- [Supplied data]
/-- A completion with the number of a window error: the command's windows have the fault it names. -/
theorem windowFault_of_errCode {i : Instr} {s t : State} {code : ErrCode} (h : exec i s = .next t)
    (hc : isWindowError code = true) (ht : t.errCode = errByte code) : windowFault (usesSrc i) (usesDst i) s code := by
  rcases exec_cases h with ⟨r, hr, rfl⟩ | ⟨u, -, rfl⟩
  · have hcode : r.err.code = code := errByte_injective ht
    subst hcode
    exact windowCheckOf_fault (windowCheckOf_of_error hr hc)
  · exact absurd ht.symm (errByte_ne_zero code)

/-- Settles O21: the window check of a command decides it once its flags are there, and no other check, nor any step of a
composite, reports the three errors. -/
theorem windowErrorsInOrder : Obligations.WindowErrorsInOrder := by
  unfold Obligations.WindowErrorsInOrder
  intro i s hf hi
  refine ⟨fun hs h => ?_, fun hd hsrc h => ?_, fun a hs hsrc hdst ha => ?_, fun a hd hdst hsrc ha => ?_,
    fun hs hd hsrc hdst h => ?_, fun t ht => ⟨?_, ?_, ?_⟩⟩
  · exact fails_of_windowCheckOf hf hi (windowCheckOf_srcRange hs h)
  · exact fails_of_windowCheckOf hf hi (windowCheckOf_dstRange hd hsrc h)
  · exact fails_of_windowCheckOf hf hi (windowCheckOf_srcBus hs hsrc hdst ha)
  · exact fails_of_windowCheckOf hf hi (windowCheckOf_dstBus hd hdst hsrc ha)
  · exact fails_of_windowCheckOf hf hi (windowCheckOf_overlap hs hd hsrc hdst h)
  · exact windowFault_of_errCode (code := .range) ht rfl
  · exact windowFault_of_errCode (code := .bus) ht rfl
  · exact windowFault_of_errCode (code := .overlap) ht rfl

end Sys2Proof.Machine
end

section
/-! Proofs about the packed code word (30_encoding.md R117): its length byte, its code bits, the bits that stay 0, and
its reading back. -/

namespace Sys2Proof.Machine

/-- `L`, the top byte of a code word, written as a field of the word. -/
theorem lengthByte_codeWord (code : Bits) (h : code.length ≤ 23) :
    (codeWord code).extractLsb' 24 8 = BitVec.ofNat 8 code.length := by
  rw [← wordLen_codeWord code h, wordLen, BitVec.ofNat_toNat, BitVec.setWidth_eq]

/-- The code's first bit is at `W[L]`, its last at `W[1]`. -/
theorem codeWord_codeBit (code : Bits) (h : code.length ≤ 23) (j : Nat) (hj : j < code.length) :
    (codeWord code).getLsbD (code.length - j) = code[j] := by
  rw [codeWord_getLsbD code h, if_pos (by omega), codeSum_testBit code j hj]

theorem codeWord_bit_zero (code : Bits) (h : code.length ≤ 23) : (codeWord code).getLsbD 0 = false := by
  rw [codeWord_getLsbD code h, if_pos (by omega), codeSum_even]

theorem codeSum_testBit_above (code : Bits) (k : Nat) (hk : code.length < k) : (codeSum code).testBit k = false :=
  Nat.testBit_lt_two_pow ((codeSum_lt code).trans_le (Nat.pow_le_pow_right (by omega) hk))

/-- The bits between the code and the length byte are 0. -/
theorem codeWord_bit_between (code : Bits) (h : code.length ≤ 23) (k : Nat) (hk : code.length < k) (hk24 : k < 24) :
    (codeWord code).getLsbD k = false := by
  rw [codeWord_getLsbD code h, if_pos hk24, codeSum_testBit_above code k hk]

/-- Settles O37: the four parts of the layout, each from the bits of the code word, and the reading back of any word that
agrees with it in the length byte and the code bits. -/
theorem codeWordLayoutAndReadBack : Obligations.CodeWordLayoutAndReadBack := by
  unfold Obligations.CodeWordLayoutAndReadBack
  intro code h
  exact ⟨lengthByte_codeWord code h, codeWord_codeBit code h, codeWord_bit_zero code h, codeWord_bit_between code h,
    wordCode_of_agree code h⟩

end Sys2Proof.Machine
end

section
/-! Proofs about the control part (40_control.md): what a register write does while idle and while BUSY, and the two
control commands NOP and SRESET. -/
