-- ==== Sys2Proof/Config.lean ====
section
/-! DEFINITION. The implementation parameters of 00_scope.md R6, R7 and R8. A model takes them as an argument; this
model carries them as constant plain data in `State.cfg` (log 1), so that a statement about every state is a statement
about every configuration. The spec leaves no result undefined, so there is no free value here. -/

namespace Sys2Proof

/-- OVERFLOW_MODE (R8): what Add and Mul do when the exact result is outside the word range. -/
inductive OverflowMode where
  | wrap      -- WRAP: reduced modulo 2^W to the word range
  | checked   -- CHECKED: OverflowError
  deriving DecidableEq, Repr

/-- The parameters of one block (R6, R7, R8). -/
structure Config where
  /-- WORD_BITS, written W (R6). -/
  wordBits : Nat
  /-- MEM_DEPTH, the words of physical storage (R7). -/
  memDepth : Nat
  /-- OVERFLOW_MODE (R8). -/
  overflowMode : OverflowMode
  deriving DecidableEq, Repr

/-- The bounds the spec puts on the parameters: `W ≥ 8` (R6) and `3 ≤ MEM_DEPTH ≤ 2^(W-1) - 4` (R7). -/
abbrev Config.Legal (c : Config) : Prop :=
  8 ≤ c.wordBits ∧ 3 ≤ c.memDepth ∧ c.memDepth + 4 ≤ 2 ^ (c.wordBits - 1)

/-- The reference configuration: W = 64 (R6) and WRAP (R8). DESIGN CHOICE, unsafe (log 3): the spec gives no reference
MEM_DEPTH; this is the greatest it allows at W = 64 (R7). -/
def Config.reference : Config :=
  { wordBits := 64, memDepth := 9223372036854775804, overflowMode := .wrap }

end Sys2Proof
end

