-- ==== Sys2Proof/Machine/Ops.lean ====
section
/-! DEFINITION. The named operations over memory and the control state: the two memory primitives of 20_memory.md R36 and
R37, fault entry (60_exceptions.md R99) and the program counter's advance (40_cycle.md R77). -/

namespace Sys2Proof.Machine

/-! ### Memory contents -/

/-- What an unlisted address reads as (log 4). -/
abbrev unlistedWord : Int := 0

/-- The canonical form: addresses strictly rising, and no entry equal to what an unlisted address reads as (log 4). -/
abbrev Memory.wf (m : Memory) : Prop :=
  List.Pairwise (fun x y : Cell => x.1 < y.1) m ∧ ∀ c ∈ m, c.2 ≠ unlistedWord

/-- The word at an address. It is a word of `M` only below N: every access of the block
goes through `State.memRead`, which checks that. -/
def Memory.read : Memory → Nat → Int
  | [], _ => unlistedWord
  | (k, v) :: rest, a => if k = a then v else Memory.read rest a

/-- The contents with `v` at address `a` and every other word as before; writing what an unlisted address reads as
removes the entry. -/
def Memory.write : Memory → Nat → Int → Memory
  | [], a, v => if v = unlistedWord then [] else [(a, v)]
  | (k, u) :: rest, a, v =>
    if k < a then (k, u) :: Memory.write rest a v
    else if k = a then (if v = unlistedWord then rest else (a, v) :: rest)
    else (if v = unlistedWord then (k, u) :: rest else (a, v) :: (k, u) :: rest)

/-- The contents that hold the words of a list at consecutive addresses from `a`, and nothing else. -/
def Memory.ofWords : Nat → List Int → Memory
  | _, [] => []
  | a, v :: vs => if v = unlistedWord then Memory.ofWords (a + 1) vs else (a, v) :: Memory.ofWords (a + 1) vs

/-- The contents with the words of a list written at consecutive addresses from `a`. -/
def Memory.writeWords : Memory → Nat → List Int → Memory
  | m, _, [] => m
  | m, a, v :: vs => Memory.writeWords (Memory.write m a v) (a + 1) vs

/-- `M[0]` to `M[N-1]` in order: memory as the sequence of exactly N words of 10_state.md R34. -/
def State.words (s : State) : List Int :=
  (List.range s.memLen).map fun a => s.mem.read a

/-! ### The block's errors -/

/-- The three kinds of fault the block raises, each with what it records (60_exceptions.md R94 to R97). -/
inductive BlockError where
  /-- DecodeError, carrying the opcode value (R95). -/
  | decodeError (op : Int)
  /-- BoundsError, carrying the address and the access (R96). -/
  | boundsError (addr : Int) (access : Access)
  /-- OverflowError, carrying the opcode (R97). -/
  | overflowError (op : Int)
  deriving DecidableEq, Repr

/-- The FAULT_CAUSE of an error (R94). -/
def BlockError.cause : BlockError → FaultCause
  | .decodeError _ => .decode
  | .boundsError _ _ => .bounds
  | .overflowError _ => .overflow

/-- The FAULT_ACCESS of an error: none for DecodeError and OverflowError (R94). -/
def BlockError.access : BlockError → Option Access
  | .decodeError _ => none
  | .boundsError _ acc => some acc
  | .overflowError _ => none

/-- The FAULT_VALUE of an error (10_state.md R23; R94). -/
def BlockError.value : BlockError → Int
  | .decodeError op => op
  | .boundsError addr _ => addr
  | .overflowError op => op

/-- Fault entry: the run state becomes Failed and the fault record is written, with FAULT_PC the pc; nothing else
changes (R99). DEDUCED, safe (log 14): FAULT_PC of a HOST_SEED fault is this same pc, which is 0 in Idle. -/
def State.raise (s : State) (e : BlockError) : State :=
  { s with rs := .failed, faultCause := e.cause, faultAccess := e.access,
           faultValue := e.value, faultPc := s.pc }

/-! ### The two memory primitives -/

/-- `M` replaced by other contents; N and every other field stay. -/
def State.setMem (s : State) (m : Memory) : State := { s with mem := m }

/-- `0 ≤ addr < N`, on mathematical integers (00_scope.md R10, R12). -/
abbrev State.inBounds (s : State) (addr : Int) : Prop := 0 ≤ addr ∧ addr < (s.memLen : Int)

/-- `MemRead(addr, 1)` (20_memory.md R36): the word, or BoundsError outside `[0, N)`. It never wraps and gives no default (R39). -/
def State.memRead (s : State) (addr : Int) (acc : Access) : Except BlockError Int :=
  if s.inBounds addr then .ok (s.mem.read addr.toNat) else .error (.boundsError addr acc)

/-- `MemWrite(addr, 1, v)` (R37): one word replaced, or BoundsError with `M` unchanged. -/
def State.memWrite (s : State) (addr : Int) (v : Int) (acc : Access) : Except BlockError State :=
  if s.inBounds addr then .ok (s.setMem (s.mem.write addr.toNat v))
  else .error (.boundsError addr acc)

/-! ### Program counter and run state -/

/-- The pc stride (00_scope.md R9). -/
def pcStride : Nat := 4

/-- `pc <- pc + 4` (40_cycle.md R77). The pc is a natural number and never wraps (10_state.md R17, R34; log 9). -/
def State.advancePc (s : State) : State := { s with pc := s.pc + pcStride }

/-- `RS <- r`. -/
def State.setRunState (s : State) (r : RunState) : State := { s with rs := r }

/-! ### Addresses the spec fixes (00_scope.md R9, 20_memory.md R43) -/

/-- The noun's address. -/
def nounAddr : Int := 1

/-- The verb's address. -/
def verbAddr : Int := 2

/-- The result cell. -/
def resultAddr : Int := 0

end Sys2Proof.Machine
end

- [The problem] Taking the material above, extract exactly and only the lines from the line with "rw [codeWord_getLsbD code h, if_pos (by omega), codeSum_testBit" to the line with "rw [codeWord_getLsbD code h, if_pos (by omega), codeSum_even]", inclusive of both.

- [Exercise response]
  rw [codeWord_getLsbD code h, if_pos (by omega), codeSum_testBit code j hj]

theorem codeWord_bit_zero (code : Bits) (h : code.length ≤ 23) : (codeWord code).getLsbD 0 = false := by
  rw [codeWord_getLsbD code h, if_pos (by omega), codeSum_even]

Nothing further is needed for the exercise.